Start of Given entries

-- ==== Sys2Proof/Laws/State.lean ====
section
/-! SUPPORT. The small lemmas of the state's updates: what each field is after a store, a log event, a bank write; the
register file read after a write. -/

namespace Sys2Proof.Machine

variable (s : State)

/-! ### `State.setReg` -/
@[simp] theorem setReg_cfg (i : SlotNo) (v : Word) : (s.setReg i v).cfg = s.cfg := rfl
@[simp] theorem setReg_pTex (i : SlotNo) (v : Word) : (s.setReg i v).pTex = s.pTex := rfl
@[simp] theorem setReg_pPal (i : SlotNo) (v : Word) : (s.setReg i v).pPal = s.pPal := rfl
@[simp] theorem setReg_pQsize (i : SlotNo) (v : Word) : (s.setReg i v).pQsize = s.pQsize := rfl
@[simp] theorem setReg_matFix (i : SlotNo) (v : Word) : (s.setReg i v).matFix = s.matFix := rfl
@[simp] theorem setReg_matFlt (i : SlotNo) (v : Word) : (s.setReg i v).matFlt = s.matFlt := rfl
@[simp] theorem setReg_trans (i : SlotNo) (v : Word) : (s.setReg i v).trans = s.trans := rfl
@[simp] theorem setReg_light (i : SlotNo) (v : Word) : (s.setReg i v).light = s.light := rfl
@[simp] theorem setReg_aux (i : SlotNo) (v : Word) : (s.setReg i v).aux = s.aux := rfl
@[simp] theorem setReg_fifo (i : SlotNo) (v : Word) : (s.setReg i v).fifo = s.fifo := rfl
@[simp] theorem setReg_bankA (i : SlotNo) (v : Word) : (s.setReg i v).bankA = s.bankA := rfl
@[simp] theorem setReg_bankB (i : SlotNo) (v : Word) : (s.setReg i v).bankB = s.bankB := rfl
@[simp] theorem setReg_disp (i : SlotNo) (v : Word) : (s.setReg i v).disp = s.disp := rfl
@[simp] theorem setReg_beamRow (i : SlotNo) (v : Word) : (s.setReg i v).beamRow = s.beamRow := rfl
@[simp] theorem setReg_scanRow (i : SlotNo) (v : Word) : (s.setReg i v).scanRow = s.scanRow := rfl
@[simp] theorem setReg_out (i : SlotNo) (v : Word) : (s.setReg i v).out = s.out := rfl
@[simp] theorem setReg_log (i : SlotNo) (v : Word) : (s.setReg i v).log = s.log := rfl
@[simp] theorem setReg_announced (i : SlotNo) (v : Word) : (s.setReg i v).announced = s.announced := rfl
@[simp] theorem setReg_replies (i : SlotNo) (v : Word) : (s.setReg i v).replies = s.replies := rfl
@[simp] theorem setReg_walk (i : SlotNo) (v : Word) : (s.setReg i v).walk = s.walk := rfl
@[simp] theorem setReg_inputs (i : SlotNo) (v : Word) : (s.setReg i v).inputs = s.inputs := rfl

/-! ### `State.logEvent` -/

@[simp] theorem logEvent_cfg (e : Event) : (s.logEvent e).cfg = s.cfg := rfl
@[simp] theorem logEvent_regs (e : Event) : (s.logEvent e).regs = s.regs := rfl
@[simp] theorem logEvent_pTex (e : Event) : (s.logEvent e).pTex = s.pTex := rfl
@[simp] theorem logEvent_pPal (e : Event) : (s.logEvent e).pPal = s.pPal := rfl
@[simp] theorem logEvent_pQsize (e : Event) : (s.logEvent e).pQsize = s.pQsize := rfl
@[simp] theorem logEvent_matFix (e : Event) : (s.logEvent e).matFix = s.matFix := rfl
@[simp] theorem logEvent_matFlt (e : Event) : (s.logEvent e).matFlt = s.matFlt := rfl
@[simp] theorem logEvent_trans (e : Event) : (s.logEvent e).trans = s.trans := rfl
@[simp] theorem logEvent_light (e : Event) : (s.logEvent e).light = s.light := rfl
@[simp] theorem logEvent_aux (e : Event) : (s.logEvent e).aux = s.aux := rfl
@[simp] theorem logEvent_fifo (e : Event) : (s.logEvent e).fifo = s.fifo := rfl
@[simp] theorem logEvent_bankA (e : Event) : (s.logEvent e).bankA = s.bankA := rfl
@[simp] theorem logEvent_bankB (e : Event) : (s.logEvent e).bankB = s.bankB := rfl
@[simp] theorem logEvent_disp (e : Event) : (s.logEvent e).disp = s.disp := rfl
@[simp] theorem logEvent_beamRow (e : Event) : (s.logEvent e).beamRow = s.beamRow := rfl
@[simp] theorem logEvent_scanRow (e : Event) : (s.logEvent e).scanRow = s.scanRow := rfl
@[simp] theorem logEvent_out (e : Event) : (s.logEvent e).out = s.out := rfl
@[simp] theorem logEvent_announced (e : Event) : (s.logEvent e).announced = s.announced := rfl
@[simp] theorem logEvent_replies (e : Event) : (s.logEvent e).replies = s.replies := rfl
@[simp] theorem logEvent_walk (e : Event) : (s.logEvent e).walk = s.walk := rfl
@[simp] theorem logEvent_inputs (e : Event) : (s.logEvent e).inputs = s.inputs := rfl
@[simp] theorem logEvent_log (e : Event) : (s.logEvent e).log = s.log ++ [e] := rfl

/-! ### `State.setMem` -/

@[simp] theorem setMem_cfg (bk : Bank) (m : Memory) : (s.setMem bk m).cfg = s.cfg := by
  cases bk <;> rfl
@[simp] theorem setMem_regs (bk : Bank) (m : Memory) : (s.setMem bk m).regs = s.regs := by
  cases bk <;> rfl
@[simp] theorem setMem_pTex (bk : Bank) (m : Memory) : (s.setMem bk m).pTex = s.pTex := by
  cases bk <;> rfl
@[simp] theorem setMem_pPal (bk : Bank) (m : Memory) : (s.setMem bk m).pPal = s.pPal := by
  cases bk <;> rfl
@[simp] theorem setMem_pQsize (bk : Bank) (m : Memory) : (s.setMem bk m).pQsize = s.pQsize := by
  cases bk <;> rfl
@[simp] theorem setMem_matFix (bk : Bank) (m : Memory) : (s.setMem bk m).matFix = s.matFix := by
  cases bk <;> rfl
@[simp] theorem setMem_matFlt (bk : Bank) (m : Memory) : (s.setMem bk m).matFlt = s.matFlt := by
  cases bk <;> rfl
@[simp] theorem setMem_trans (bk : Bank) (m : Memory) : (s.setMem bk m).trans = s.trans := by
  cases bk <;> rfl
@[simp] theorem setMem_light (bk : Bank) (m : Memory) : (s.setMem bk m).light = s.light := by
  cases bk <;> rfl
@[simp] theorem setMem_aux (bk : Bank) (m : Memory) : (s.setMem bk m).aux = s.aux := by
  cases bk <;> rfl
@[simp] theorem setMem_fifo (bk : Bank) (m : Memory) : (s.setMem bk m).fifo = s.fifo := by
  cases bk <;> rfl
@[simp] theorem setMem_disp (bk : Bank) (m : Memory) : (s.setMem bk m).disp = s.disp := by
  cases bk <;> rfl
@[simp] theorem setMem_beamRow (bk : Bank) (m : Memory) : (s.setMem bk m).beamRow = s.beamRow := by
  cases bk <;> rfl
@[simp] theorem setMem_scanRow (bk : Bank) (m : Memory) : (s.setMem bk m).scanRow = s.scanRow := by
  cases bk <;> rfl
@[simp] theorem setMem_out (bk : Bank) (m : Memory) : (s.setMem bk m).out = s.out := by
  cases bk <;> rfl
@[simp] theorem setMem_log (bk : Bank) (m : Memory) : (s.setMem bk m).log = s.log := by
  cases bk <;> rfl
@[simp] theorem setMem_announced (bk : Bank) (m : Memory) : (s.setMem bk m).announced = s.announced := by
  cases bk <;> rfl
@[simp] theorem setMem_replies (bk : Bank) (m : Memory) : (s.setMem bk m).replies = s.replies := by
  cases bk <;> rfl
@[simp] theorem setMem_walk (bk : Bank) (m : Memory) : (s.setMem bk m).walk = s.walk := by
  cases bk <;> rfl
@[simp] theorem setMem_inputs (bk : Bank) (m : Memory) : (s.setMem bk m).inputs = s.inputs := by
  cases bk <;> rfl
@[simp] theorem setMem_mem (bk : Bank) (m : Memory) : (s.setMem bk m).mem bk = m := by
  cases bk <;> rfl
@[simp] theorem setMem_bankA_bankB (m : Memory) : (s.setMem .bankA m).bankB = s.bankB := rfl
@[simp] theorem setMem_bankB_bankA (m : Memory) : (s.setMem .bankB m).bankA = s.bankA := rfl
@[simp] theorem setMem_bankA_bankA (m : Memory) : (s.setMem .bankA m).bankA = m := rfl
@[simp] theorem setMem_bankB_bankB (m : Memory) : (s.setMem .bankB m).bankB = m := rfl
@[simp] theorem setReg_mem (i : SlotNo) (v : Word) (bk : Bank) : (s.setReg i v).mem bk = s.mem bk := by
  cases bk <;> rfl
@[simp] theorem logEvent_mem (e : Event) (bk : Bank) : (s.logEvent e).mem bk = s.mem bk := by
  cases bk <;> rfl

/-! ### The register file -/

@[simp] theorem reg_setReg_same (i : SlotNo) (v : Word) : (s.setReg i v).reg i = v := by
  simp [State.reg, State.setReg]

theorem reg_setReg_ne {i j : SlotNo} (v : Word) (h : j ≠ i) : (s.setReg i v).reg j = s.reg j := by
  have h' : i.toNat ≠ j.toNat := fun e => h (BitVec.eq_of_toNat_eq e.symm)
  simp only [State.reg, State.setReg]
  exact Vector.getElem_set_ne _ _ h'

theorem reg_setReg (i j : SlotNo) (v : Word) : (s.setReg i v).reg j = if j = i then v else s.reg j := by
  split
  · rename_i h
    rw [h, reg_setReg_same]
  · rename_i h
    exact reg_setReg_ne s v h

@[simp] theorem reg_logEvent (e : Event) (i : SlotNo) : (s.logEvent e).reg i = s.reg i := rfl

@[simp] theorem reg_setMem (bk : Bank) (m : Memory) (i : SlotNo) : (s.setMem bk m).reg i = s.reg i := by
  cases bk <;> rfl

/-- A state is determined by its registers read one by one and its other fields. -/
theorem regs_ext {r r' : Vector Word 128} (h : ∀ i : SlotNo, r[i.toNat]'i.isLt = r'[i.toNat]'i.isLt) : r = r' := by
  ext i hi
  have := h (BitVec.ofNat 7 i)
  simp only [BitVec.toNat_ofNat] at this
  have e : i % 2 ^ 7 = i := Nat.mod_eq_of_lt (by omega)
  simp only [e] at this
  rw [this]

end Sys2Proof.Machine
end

End of Given entries
Start of Given entries

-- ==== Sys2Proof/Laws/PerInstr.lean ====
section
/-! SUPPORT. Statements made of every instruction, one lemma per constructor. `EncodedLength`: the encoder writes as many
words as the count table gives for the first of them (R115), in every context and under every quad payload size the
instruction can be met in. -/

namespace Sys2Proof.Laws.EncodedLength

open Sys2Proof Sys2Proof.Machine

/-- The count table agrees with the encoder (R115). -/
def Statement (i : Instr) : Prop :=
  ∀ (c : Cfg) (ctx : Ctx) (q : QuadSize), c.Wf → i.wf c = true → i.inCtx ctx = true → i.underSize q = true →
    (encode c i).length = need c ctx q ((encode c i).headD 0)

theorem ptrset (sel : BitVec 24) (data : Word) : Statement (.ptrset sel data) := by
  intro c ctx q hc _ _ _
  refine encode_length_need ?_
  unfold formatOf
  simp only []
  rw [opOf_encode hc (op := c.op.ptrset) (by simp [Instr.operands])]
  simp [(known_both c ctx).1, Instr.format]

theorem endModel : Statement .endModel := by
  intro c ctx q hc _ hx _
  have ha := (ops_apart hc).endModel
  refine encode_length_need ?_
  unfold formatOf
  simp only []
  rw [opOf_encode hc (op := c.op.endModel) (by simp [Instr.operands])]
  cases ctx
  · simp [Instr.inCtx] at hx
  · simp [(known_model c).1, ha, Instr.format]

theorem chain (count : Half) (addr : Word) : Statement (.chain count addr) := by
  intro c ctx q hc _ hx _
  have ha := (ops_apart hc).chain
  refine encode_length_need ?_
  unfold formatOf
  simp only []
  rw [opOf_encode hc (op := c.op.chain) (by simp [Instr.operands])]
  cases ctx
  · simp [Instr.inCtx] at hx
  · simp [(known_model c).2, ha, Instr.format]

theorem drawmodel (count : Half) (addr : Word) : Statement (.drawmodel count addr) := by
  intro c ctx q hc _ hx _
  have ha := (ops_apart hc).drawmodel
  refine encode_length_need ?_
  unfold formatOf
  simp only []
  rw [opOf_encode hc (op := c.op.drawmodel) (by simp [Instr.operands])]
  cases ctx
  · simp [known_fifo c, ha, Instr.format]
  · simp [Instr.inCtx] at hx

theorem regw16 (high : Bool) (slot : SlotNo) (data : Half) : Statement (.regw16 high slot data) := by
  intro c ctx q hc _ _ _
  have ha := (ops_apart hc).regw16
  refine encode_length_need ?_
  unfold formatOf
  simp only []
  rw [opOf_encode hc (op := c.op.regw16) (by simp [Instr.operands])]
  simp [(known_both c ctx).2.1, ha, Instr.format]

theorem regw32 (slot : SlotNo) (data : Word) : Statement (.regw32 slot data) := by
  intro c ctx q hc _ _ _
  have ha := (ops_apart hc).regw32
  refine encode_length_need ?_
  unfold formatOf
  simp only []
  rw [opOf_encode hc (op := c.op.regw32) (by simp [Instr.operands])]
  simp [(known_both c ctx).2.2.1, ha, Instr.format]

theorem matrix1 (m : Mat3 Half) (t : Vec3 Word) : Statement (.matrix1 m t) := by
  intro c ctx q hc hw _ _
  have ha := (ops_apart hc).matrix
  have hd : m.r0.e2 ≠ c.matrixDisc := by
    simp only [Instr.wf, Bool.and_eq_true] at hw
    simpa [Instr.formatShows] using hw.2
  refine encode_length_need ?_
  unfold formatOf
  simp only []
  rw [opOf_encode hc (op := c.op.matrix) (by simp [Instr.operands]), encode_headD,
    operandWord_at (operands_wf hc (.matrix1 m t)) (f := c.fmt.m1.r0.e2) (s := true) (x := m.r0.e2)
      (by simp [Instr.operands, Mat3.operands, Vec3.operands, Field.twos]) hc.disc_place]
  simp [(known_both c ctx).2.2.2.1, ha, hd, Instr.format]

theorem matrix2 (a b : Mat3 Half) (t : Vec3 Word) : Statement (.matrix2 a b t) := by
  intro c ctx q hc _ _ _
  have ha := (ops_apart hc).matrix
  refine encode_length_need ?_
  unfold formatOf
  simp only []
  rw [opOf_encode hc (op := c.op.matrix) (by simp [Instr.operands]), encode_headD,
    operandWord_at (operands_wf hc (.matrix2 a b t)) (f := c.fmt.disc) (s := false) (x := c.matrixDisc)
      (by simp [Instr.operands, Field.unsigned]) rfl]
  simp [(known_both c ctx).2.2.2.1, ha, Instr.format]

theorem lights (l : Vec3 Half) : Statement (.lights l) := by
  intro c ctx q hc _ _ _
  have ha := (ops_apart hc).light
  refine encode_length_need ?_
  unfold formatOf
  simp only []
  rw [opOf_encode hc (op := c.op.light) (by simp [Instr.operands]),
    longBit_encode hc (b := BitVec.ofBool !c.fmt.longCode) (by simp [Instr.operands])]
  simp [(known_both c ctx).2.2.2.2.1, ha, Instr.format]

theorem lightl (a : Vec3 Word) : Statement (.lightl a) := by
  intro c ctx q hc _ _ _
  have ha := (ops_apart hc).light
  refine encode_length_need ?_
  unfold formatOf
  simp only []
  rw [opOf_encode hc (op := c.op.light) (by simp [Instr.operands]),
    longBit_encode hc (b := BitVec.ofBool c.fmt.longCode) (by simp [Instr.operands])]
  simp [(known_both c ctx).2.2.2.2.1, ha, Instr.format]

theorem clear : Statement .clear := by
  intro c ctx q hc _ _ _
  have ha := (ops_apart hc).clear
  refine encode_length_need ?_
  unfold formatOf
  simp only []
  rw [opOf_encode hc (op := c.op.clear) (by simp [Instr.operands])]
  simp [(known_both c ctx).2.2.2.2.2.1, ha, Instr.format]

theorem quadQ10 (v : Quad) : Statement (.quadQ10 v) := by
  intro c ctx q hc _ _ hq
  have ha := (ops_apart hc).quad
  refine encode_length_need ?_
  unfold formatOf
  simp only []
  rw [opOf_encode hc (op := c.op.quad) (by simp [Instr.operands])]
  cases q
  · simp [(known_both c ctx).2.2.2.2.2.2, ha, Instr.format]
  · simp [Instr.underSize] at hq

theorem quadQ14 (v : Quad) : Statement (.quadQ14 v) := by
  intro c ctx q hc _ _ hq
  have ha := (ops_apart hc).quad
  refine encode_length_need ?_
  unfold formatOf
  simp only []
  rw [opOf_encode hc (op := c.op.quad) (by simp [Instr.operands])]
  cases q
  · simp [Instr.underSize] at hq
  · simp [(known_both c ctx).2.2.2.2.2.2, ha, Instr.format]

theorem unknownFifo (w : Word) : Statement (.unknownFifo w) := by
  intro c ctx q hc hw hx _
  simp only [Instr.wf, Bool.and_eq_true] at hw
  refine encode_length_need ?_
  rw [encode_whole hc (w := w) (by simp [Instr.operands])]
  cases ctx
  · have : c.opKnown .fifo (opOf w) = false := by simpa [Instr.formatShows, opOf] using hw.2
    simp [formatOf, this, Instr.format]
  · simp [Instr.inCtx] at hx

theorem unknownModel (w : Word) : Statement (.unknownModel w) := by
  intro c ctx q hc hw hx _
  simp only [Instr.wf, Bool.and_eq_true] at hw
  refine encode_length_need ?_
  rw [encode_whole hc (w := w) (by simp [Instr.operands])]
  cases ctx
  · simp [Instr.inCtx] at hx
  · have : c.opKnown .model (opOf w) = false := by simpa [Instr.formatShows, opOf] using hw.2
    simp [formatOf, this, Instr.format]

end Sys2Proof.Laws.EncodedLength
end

End of Given entries

• Problem details
With the string "EncodedLength" as the key, filter the data above and show the lines that match.

• Solution to the exercise
/-! SUPPORT. Statements made of every instruction, one lemma per constructor. `EncodedLength`: the encoder writes as many
namespace Sys2Proof.Laws.EncodedLength
end Sys2Proof.Laws.EncodedLength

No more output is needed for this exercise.